I'm the owner of Grand Circle Travel, a $600 million international tour operator for Americans 50+, and like many executives, I've found that in my business, alignment with my company's culture and values counts far more than do skills or experience. In most cases, if an associate shares our values, we can teach the job skills. That's why more than a decade ago we adopted a values-based hiring model. This decision has not only enhanced our recruiting efforts, it has contributed to the long-term success of our associates and of our organization.
Interviewing for values may sound difficult, but it can be easily embraced throughout the organization and by hiring managers. Here are three pieces of advice to keep in mind when working to develop a values-based hiring process:
Don't just ask candidates to tell you how they espouse your company's values; let them show you. You can learn a lot more about a person from watching him or her interact with other job applicants and employees. At Grand Circle, our process includes a group interview, in which multiple candidates interview for various open jobs at the same time. We observe candidates undertaking unique and often quirky challenges, and interacting with each other. Candidates act out scenarios that show us whether or not they exhibit our core values — open and courageous communication, risk-taking, speed, quality, teamwork, and thriving in change. To test for risk-taking, for example, candidates role-play how they would deal with a situation in which one colleague has been called out of town and needs a less-experienced coworker to take his or her place in an important presentation. We also engage candidates in a "raw-egg drop exercise," in which they work in teams to design a travel vessel for the egg (using only straws and tape), develop a marketing presentation to "sell" the trip the designed vessel will take the egg on, and then drop the vessel from about 10 feet. From this exercise, we're able to quickly learn which candidates exhibit leadership and teamwork qualities, which ones perform well in unusual situations, and which have done their background research on the company.

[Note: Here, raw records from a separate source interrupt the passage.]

-- ==== Sys2Proof/Proofs/KeepsCommands.lean ====
section
/-! PROOFS. The same for the commands of the package, contexts, slices and the staging area. -/

-- One theorem after the other: threads that wait for one another would each take a stack of the check's memory.
set_option Elab.async false

namespace Sys2Proof.Machine

/-! ### Registers (`Machine/Regs`) -/

theorem Keeps.setRcField (s : State) (r : Reg) (lo v : Nat) : Keeps s (s.setRcField r lo v) := by
  unfold State.setRcField
  dsimp only
  split
  · exact .ite (.setTime ..) (.refl _)
  · exact .setDie ..
  · exact .setDie ..
  · exact .setEng ..
  · exact .setEng ..
  · exact .setEng ..
  · exact .setEng ..
  · exact .setEng ..
  · exact .upd
  · exact .upd
  · exact .upd
  · exact .setMemDie ..
  · exact .setMemDie ..
  · exact .setMemDie ..
  · exact .setMemDie ..
  · exact .setStack ..
  · exact .setStack ..
  · exact .setStack ..
  · exact .setStack ..
  · exact .setWg ..
  · exact .setWg ..
  · exact .setWg ..
  · exact .setWg ..
  · exact .setWg ..
  · exact .setWg ..
  · exact .setWg ..
  · exact .setWg ..
  · exact .setWg ..
  · exact .setPort ..
  · exact .setPort ..
  · exact .setPort ..
  · exact .setPort ..
  · exact .setPort ..
  · exact .setPort ..
  · exact .setPort ..
  · exact .setLease ..
  · exact .setLease ..
  · exact .setLease ..
  · exact .setCtd ..
  · exact .upd
  · exact .setChan ..
  · exact .setCounters ..
  · exact .upd
  · exact .upd
  · exact .upd
  · exact .upd
  · exact .upd
  · exact .upd
  · exact .upd
  · exact .refl _

theorem Keeps.clearRc (s : State) (r : Reg) (width : Nat) (upper : Bool) (hwSet : Nat) : Keeps s (s.clearRc r width upper hwSet)
    := by
  unfold State.clearRc
  exact .foldl _ (fun _ _ => .setRcField ..) _

/-! ### The package (`Machine/Package`) -/

theorem Keeps.writeId (s : State) (v : Nat) : Keeps s (s.writeId v) := by
  unfold State.writeId
  dsimp only
  refine .ite ?_ ?_
  · exact .refl _
  · split
    · exact .after (.releaseHarts ..) (.after (.trainAll ..) .upd)
    · exact .logFw ..

theorem KeepsOut.modIdWrite (s : State) (init : Initiator) (value : BitVec 32) : KeepsOut s (execModIdWrite init value s) := by
  unfold execModIdWrite
  exact .next (.ite (.fail ..) (.after (.ite (.writeId ..) (.refl _)) (.answer ..)))

theorem Keeps.writeSpare (s : State) (v : Nat) : Keeps s (s.writeSpare v) := by
  unfold State.writeSpare
  dsimp only
  exact .ite (.refl _) (.after (.ite (.applySpare ..) (.refl _)) .upd)

theorem KeepsOut.modOptSpareWrite (s : State) (init : Initiator) (value : BitVec 32) : KeepsOut s (execModOptSpareWrite init
    value s) := by
  unfold execModOptSpareWrite
  exact .next (.ite (.fail ..) (.after (.ite (.writeSpare ..) (.refl _)) (.answer ..)))

theorem Keeps.body_dInvCaps (s : State) (w : Who) (a : List Nat) : Keeps s (dInvCaps.body s w a).s := by
  unfold dInvCaps
  dsimp only
  exact .refl _

theorem Keeps.body_dInvDie (s : State) (w : Who) (a : List Nat) : Keeps s (dInvDie.body s w a).s := by
  unfold dInvDie
  dsimp only
  exact .refl _

theorem Keeps.body_dInvStack (s : State) (w : Who) (a : List Nat) : Keeps s (dInvStack.body s w a).s := by
  unfold dInvStack
  dsimp only
  exact .refl _

theorem Keeps.body_dInvOptical (s : State) (w : Who) (a : List Nat) : Keeps s (dInvOptical.body s w a).s := by
  unfold dInvOptical
  dsimp only
  exact .refl _

theorem Keeps.body_dInvCtd (s : State) (w : Who) (a : List Nat) : Keeps s (dInvCtd.body s w a).s := by
  unfold dInvCtd
  dsimp only
  exact .refl _

theorem Keeps.body_dInvSetId (s : State) (w : Who) (a : List Nat) : Keeps s (dInvSetId.body s w a).s := by
  unfold dInvSetId
  dsimp only
  exact .iteRes (.refl _) (.writeId ..)

theorem Keeps.body_dInvSetSpare (s : State) (w : Who) (a : List Nat) : Keeps s (dInvSetSpare.body s w a).s := by
  unfold dInvSetSpare
  dsimp only
  exact .iteRes (.writeSpare ..) (.after .upd (.writeSpare ..))

theorem Keeps.body_dChannelRelease (s : State) (w : Who) (a : List Nat) : Keeps s (dChannelRelease.body s w a).s := by
  unfold dChannelRelease
  dsimp only
  exact .setLease ..

theorem KeepsOut.invCaps (s : State) (r : DReq) : KeepsOut s (execInvCaps r s) := by
  unfold execInvCaps
  exact .next (.runDarid (fun _ _ _ => .body_dInvCaps ..) ..)

theorem KeepsOut.invDie (s : State) (r : DReq) : KeepsOut s (execInvDie r s) := by
  unfold execInvDie
  exact .next (.runDarid (fun _ _ _ => .body_dInvDie ..) ..)

theorem KeepsOut.invStack (s : State) (r : DReq) : KeepsOut s (execInvStack r s) := by
  unfold execInvStack
  exact .next (.runDarid (fun _ _ _ => .body_dInvStack ..) ..)

theorem KeepsOut.invOptical (s : State) (r : DReq) : KeepsOut s (execInvOptical r s) := by
  unfold execInvOptical
  exact .next (.runDarid (fun _ _ _ => .body_dInvOptical ..) ..)

theorem KeepsOut.invCtd (s : State) (r : DReq) : KeepsOut s (execInvCtd r s) := by
  unfold execInvCtd
  exact .next (.runDarid (fun _ _ _ => .body_dInvCtd ..) ..)

theorem KeepsOut.invSetId (s : State) (r : DReq) : KeepsOut s (execInvSetId r s) := by
  unfold execInvSetId
  exact .next (.runDarid (fun _ _ _ => .body_dInvSetId ..) ..)

theorem KeepsOut.invSetSpare (s : State) (r : DReq) : KeepsOut s (execInvSetSpare r s) := by
  unfold execInvSetSpare
  exact .next (.runDarid (fun _ _ _ => .body_dInvSetSpare ..) ..)

theorem KeepsOut.channelRelease (s : State) (r : DReq) : KeepsOut s (execChannelRelease r s) := by
  unfold execChannelRelease
  exact .next (.after (.afterResponse ..) (.runDarid (fun _ _ _ => .body_dChannelRelease ..) ..))

theorem KeepsOut.channelBindingExpiry (s : State) (ch : Fin 512) : KeepsOut s (execChannelBindingExpiry ch s) := by
  unfold execChannelBindingExpiry
  refine .next ?_
  split
  · exact .ite (.unbind ..) (.refl _)
  · exact .refl _

theorem Keeps.body_dLinkEnable (s : State) (w : Who) (a : List Nat) : Keeps s (dLinkEnable.body s w a).s := by
  unfold dLinkEnable
  dsimp only
  exact .iteRes (.clampHit ..) (.iteRes (.after (.foldl _ (fun _ _ => .train ..) _) .upd) (.after (.ite (.after (.setCellar ..)
      (.cellarLost ..)) (.refl _)) (.after (.foldl _ (fun _ _ => .after (.portSettled ..) (.linkDown ..)) _) .upd)))

theorem Keeps.body_dLinkRetrain (s : State) (w : Who) (a : List Nat) : Keeps s (dLinkRetrain.body s w a).s := by
  unfold dLinkRetrain
  dsimp only
  exact .iteRes (.refl _) (.after (.setPort ..) (.ite (.train ..) (.startRetrain ..)))

theorem Keeps.body_dLinkRemap (s : State) (w : Who) (a : List Nat) : Keeps s (dLinkRemap.body s w a).s := by
  unfold dLinkRemap
  dsimp only
  exact .iteRes (.refl _) (.iteRes (.refl _) (.iteRes (.refl _) (.iteRes (.refl _) (.after (.ite (.startRetrain ..) (.train ..))
      (.after (.rebound ..) (.after (.setPort ..) (.foldl _ (fun _ _ => .after (.setPort ..) (.after (.portSettled ..)
      (.linkDown ..))) _)))))))

theorem Keeps.body_dLinkQuery (s : State) (w : Who) (a : List Nat) : Keeps s (dLinkQuery.body s w a).s := by
  unfold dLinkQuery
  dsimp only
  exact .refl _

theorem Keeps.writeRouteCtrl (s : State) (v : Nat) : Keeps s (s.writeRouteCtrl v) := by
  unfold State.writeRouteCtrl
  dsimp only
  exact .upd

theorem Keeps.writeTxnCtrl (s : State) (v : Nat) : Keeps s (s.writeTxnCtrl v) := by
  unfold State.writeTxnCtrl
  dsimp only
  exact .upd

theorem Keeps.body_dRouteConfig (s : State) (w : Who) (a : List Nat) : Keeps s (dRouteConfig.body s w a).s := by
  unfold dRouteConfig
  dsimp only
  exact .after (.writeTxnCtrl ..) (.writeRouteCtrl ..)

theorem Keeps.writeCircuit (s : State) (n : Nat) (v : Word) : Keeps s (s.writeCircuit n v) := by
  unfold State.writeCircuit
  dsimp only
  exact .upd

theorem Keeps.body_dCircuitRouteSet (s : State) (w : Who) (a : List Nat) : Keeps s (dCircuitRouteSet.body s w a).s := by
  unfold dCircuitRouteSet
  dsimp only
  exact .writeCircuit ..

theorem KeepsOut.linkEnable (s : State) (r : DReq) : KeepsOut s (execLinkEnable r s) := by
  unfold execLinkEnable
  exact .next (.runDarid (fun _ _ _ => .body_dLinkEnable ..) ..)

theorem KeepsOut.linkRetrain (s : State) (r : DReq) : KeepsOut s (execLinkRetrain r s) := by
  unfold execLinkRetrain
  exact .next (.runDarid (fun _ _ _ => .body_dLinkRetrain ..) ..)

theorem KeepsOut.linkRemap (s : State) (r : DReq) : KeepsOut s (execLinkRemap r s) := by
  unfold execLinkRemap
  exact .next (.runDarid (fun _ _ _ => .body_dLinkRemap ..) ..)

theorem KeepsOut.linkQuery (s : State) (r : DReq) : KeepsOut s (execLinkQuery r s) := by
  unfold execLinkQuery
  exact .next (.runDarid (fun _ _ _ => .body_dLinkQuery ..) ..)

theorem KeepsOut.routeConfig (s : State) (r : DReq) : KeepsOut s (execRouteConfig r s) := by
  unfold execRouteConfig
  exact .next (.runDarid (fun _ _ _ => .body_dRouteConfig ..) ..)

theorem KeepsOut.circuitRouteSet (s : State) (r : DReq) : KeepsOut s (execCircuitRouteSet r s) := by
  unfold execCircuitRouteSet
  exact .next (.runDarid (fun _ _ _ => .body_dCircuitRouteSet ..) ..)

/-! ### Contexts and queues (`Machine/Contexts`) -/

theorem Keeps.body_dContextCreate (s : State) (w : Who) (a : List Nat) : Keeps s (dContextCreate.body s w a).s := by
  unfold dContextCreate
  dsimp only
  exact .iteRes (.refl _) (.setCtx ..)

theorem Keeps.allot (s : State) (c kind : Nat) (units : List Nat) : Keeps s (s.allot c kind units) := by
  unfold State.allot
  dsimp only
  exact .upd

theorem Keeps.body_dContextGrant (s : State) (w : Who) (a : List Nat) : Keeps s (dContextGrant.body s w a).s := by
  unfold dContextGrant
  dsimp only
  refine .iteRes ?_ ?_
  · exact .refl _
  · split
    · split
      · exact .iteRes (.refl _) (.refl _)
      · exact .setCtx ..
    · exact .setCtx ..
    · exact .setCtx ..
    · exact .iteRes (.refl _) (.iteRes (.refl _) (.allot ..))

theorem Keeps.body_dContextRevoke (s : State) (w : Who) (a : List Nat) : Keeps s (dContextRevoke.body s w a).s := by
  unfold dContextRevoke
  dsimp only
  refine .iteRes ?_ ?_
  · exact .refl _
  · split
    · exact .iteRes (.refl _) (.iteRes (.refl _) (.setCtx ..))
    · exact .setCtx ..
    · exact .iteRes (.refl _) (.setCtx ..)
    · exact .iteRes (.refl _) (.iteRes (.refl _) .upd)

theorem Keeps.body_dQueueCreate (s : State) (w : Who) (a : List Nat) : Keeps s (dQueueCreate.body s w a).s := by
  unfold dQueueCreate
  dsimp only
  refine .iteRes ?_ ?_
  · exact .refl _
  · refine .iteRes ?_ ?_
    · exact .refl _
    · split
      · exact .refl _
      · exact .refl _
      · exact .iteRes (.refl _) (.iteRes (.refl _) (.iteRes (.refl _) (.iteRes (.refl _) (.iteRes (.refl _) .upd))))

theorem Keeps.body_dQueueSetIrq (s : State) (w : Who) (a : List Nat) : Keeps s (dQueueSetIrq.body s w a).s := by
  unfold dQueueSetIrq
  dsimp only
  exact .iteRes (.refl _) (.setQueue ..)

theorem Keeps.body_dQueueDelete (s : State) (w : Who) (a : List Nat) : Keeps s (dQueueDelete.body s w a).s := by
  unfold dQueueDelete
  dsimp only
  split
  · exact .refl _
  · exact .iteRes .upd (.setQueue ..)

theorem Keeps.body_dContextBindHart (s : State) (w : Who) (a : List Nat) : Keeps s (dContextBindHart.body s w a).s := by
  unfold dContextBindHart
  dsimp only
  exact .iteRes (.refl _) (.iteRes (.refl _) .upd)

theorem Keeps.setTwin (s : State) (me : Nat) (b : Bool) : Keeps s (s.setTwin me b) := by
  unfold State.setTwin
  exact .after (.setEng ..) (.setEng ..)

theorem Keeps.body_dTwinJoin (s : State) (w : Who) (a : List Nat) : Keeps s (dTwinJoin.body s w a).s := by
  unfold dTwinJoin
  dsimp only
  exact .iteRes (.refl _) (.iteRes (.refl _) (.after (.allot ..) (.setTwin ..)))

theorem Keeps.body_dTwinSplit (s : State) (w : Who) (a : List Nat) : Keeps s (dTwinSplit.body s w a).s := by
  unfold dTwinSplit
  dsimp only
  exact .iteRes (.refl _) (.iteRes (.refl _) (.after (.allot ..) (.setTwin ..)))

theorem Keeps.body_dContextSetDebug (s : State) (w : Who) (a : List Nat) : Keeps s (dContextSetDebug.body s w a).s := by
  unfold dContextSetDebug
  dsimp only
  exact .iteRes (.refl _) (.iteRes (.refl _) (.after (.ite (.refl _) (.logFw ..)) (.setCtx ..)))

theorem Keeps.body_dContextStashReserve (s : State) (w : Who) (a : List Nat) : Keeps s (dContextStashReserve.body s w a).s := by
  unfold dContextStashReserve
  dsimp only
  exact .iteRes (.refl _) (.iteRes (.refl _) (.iteRes (.refl _) (.iteRes (.refl _) (.iteRes (.refl _) (.iteRes (.refl _)
      (.iteRes (.refl _) (.setStash ..)))))))

theorem Keeps.body_dContextStashRelease (s : State) (w : Who) (a : List Nat) : Keeps s (dContextStashRelease.body s w a).s := by
  unfold dContextStashRelease
  dsimp only
  exact .iteRes (.refl _) (.iteRes (.refl _) (.setStash ..))

theorem Keeps.body_dContextQuery (s : State) (w : Who) (a : List Nat) : Keeps s (dContextQuery.body s w a).s := by
  unfold dContextQuery
  dsimp only
  exact .refl _

theorem KeepsOut.contextCreate (s : State) (r : DReq) : KeepsOut s (execContextCreate r s) := by
  unfold execContextCreate
  exact .next (.runDarid (fun _ _ _ => .body_dContextCreate ..) ..)

theorem KeepsOut.contextGrant (s : State) (r : DReq) : KeepsOut s (execContextGrant r s) := by
  unfold execContextGrant
  exact .next (.runDarid (fun _ _ _ => .body_dContextGrant ..) ..)

theorem KeepsOut.contextRevoke (s : State) (r : DReq) : KeepsOut s (execContextRevoke r s) := by
  unfold execContextRevoke
  exact .next (.runDarid (fun _ _ _ => .body_dContextRevoke ..) ..)

theorem KeepsOut.queueCreate (s : State) (r : DReq) : KeepsOut s (execQueueCreate r s) := by
  unfold execQueueCreate
  exact .next (.runDarid (fun _ _ _ => .body_dQueueCreate ..) ..)

theorem KeepsOut.queueSetIrq (s : State) (r : DReq) : KeepsOut s (execQueueSetIrq r s) := by
  unfold execQueueSetIrq
  exact .next (.runDarid (fun _ _ _ => .body_dQueueSetIrq ..) ..)

theorem KeepsOut.queueDelete (s : State) (r : DReq) : KeepsOut s (execQueueDelete r s) := by
  unfold execQueueDelete
  exact .next (.runDarid (fun _ _ _ => .body_dQueueDelete ..) ..)

theorem KeepsOut.contextBindHart (s : State) (r : DReq) : KeepsOut s (execContextBindHart r s) := by
  unfold execContextBindHart
  exact .next (.runDarid (fun _ _ _ => .body_dContextBindHart ..) ..)

theorem KeepsOut.twinJoin (s : State) (r : DReq) : KeepsOut s (execTwinJoin r s) := by
  unfold execTwinJoin
  exact .next (.runDarid (fun _ _ _ => .body_dTwinJoin ..) ..)

theorem KeepsOut.twinSplit (s : State) (r : DReq) : KeepsOut s (execTwinSplit r s) := by
  unfold execTwinSplit
  exact .next (.runDarid (fun _ _ _ => .body_dTwinSplit ..) ..)

theorem KeepsOut.contextSetDebug (s : State) (r : DReq) : KeepsOut s (execContextSetDebug r s) := by
  unfold execContextSetDebug
  exact .next (.runDarid (fun _ _ _ => .body_dContextSetDebug ..) ..)

theorem KeepsOut.contextStashReserve (s : State) (r : DReq) : KeepsOut s (execContextStashReserve r s) := by
  unfold execContextStashReserve
  exact .next (.runDarid (fun _ _ _ => .body_dContextStashReserve ..) ..)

Be crystal clear about your culture and values. You don't want to hire someone destined to fail, wasting their time and energy (and yours). Being open is the best way to avoid that. Prospective associates will walk away on their own if they don't believe they can fit in with your culture. We've seen it many times — as in the man who called our raw-egg exercise "really weird" and the woman who announced she didn't want to be part of our "kumbaya culture." It was far better to screen out these people in the initial interview than learn of their discomfort with our values during their first months on the job.
Don't combine skills interviews with values interviews. When values are assessed in a separate and distinct process, you will very likely learn something that you would have missed had you screened a candidate for skills simultaneously. One of our organization's young superstars came to his group interview with virtually no relevant job experience — which would have held him back had we been focusing on skills — but he demonstrated such ambition and leadership that we jumped to hire him.
Hiring good cultural matches is the best way to assure the continued success of your company. It leads to higher retention (43 percent of our employees have been on board for five or more years), better employee engagement, and deeper connections with customers. In your hiring process, isn't it time you looked beyond skills to what's most important — your company's values?